In context, Dr. Robert Redfield, director of the Centers for Disease Control, told Congress yesterday that general distribution of a vaccine is not anticipated before the middle of next year. And it will be the end of 2021 before a return to normal is a reasonable expectation.
So, why the preposterous revenue projection embedded in RIOC’s proposed budget?
Next, consider that John O’Reilly is a responsible CFO and one of RIOC’s best ever hires. He does not initiate fantasy numbers.
The $6 million+ figure is almost certainly a politically demanded number put in place to mask the unthinkable and avoid the thinkable. And pressure for doing it likely resides in Albany, placating Hudson-Related, for which the Tram is golden marketing material.
RIOC plays fast and loose with these numbers and the Tram’s future. It’s certain that New York City will not be up and running at full speed, tourists and all, by April.
It’s ridiculous, and so, what happens then?
Well, O’Reilly had an answer for that. RIOC cannot sustain a $3 million dollar loss, as it will this year. That is, in short, the corporation can no longer pay for the Tram and the free buses associated with it.
Because RIOC fails at solving a pending crisis realistically, depending instead on fantasy numbers, it boxes itself in.
Where do they go when revenues fall far short of $6 million, as they surely will? Will the corporation suddenly take a meat ax to overstaffing, especially at PSD?
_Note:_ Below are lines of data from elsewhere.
/-- `waitf` (R253). -/
def execWaitf (h : Hnd) (a : Sreg) (imm : Word) (s : State) : Result State := .next (s.tileOnly (s.ringWait true h (s.sr a + imm)))
/-- `waite` (R253). -/
def execWaite (h : Hnd) (a : Sreg) (imm : Word) (s : State) : Result State := .next (s.tileOnly (s.ringWait false h (s.sr a + imm)))
/-- `advp` (R253). -/
def execAdvp (h : Hnd) (a : Sreg) (imm : Word) (s : State) : Result State := .next (s.tileOnly (s.ringAdvance true h (s.sr a + imm)))
/-- `advc` (R253). -/
def execAdvc (h : Hnd) (a : Sreg) (imm : Word) (s : State) : Result State := .next (s.tileOnly (s.ringAdvance false h (s.sr a + imm)))

/-! ### Tile sync (R256) -/

/-- What the accesses before a round's `tsync` have made, by round. -/
def joinSync (l : List (Nat × List Nat)) (k : Nat) (hb : List Nat) : List (Nat × List Nat) :=
  (k, joinHb hb ((l.lookup k).getD [])) :: l.filter fun x => x.1 != k

/-- Round k of a tile is complete: every thread with an unfinished task has issued its k-th `tsync` or has fixed. -/
def Tile.roundDone (T : Tile) (k : Nat) : Bool :=
  T.threads.all fun t => decide (t.task ≠ .running) || t.atfix || decide (k ≤ t.rounds)

/-- `tsync` (R256). -/
def execTsync (s : State) : Result State :=
  let k := s.here.rounds + 1
  let s1 := (s.modHere fun t => { t with rounds := k }).modHereTile fun T => { T with syncHb := joinSync T.syncHb k s.here.hb }
  .next (s.tileOnly (s.orHold (s1.block (.tsync k))))

/-! ### fix, vote and stage (R257 to R261) -/

/-- A descriptor of a range table breaks R258. -/
def badRange (d : Word) : Bool :=
  let start := (d.extractLsb' 0 19).toNat
  let len := (d.extractLsb' 32 13).toNat
  match Buf.ofCode (d.extractLsb' 62 2) with
  | none => true
  | some b => d.extractLsb' 45 17 != 0 || d.extractLsb' 19 13 != 0 || decide (start % 64 ≠ 0) || len = 0
      || decide (Config.bufSize b < start + 64 * len)

/-- The range a descriptor names. -/
def rangeOf (d : Word) : Range :=
  ⟨(Buf.ofCode (d.extractLsb' 62 2)).getD .w, (d.extractLsb' 0 19).toNat, 64 * (d.extractLsb' 32 13).toNat⟩

/-- The named registers as they stand; the others zero. -/
def Thread.named (t : Thread) (bitmap : BitVec 32) : Vector Word 32 :=
  Vector.ofFn fun i => if bitmap.getLsbD i.val ∧ i ≠ 0 then t.regs[i] else 0

/-- The thread counts as having executed `fix` (R258). -/
def Thread.recordFix (t : Thread) (bitmap : BitVec 32) (rs : List Range) (ends : Bool) : Thread :=
  { t with fixRec := some ⟨bitmap &&& ~~~1, t.named bitmap, rs, t.unit.next, ends⟩, atfix := true, wait := .fixed }

/-- `fix` and `fix.end` (R258, R259). -/
def State.fixOp (s : State) (bitmap : BitVec 32) (m : Nat) (off : BitVec 22) (ends : Bool) : State :=
  if s.here.pend ≠ [] then s.modHere fun t => { t with readyAt := t.lastLand s.cycle + 1 }
  else
    let base := s.tableAt off
    s.withTable base ((8 * m + 63) / 64) fun bs =>
      let ds : List Word := (List.range m).map fun k => BitVec.ofNat 64 (leNat (bytesAt bs (8 * k) 8))
      match ds.findIdx? badRange with
      | some k => s.raise .illegalTarget ((base.setWidth 64) + BitVec.ofNat 64 (8 * k))
      | none => s.modHere fun t => t.recordFix bitmap (ds.map rangeOf) ends

/-- `fix` (R258). -/
def execFix (bitmap : BitVec 32) (m : Fin 17) (off : BitVec 22) (s : State) : Result State :=
  .next (s.tileOnly (s.fixOp bitmap m.val off false))
/-- `fix.end` (R259). -/
def execFixEnd (bitmap : BitVec 32) (m : Fin 17) (off : BitVec 22) (s : State) : Result State :=
  .next (s.tileOnly (s.fixOp bitmap m.val off true))

/-- Vote of R260. -/
def Thread.castVote (t : Thread) (v : BitVec 2) (x : BitVec 32) : Thread :=
  { t with vote := maxVote t.vote v, vor := t.vor ||| x, vmax := if t.vmax < x then x else t.vmax, vdet := x,
           hvote := if t.mode = .handler then maxVote t.hvote v else t.hvote }

/-- A handler's vote is reported with the cause and detail of its entry (R177, R180). -/
def State.reportVote (s : State) (v : BitVec 2) : State :=
  if s.here.mode = .handler then s.modHereTile fun T => T.setFaultVote s.cur.th fun x => maxVote x v else s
Or will they pass the burden on to residents with no sacrifices of their own? What do you think, based on past experiences?
Will RIOC’s irresponsible proposed budget come back to haunt with drastically reduced or ended Tram and Red bus services?
One thing we know, only a change in culture at the state agency holds out the prospect of working together on solutions, but nobody realistically expects that to happen.
Fasten your seatbelts because RIOC’s rushing us forward without shock absorbers.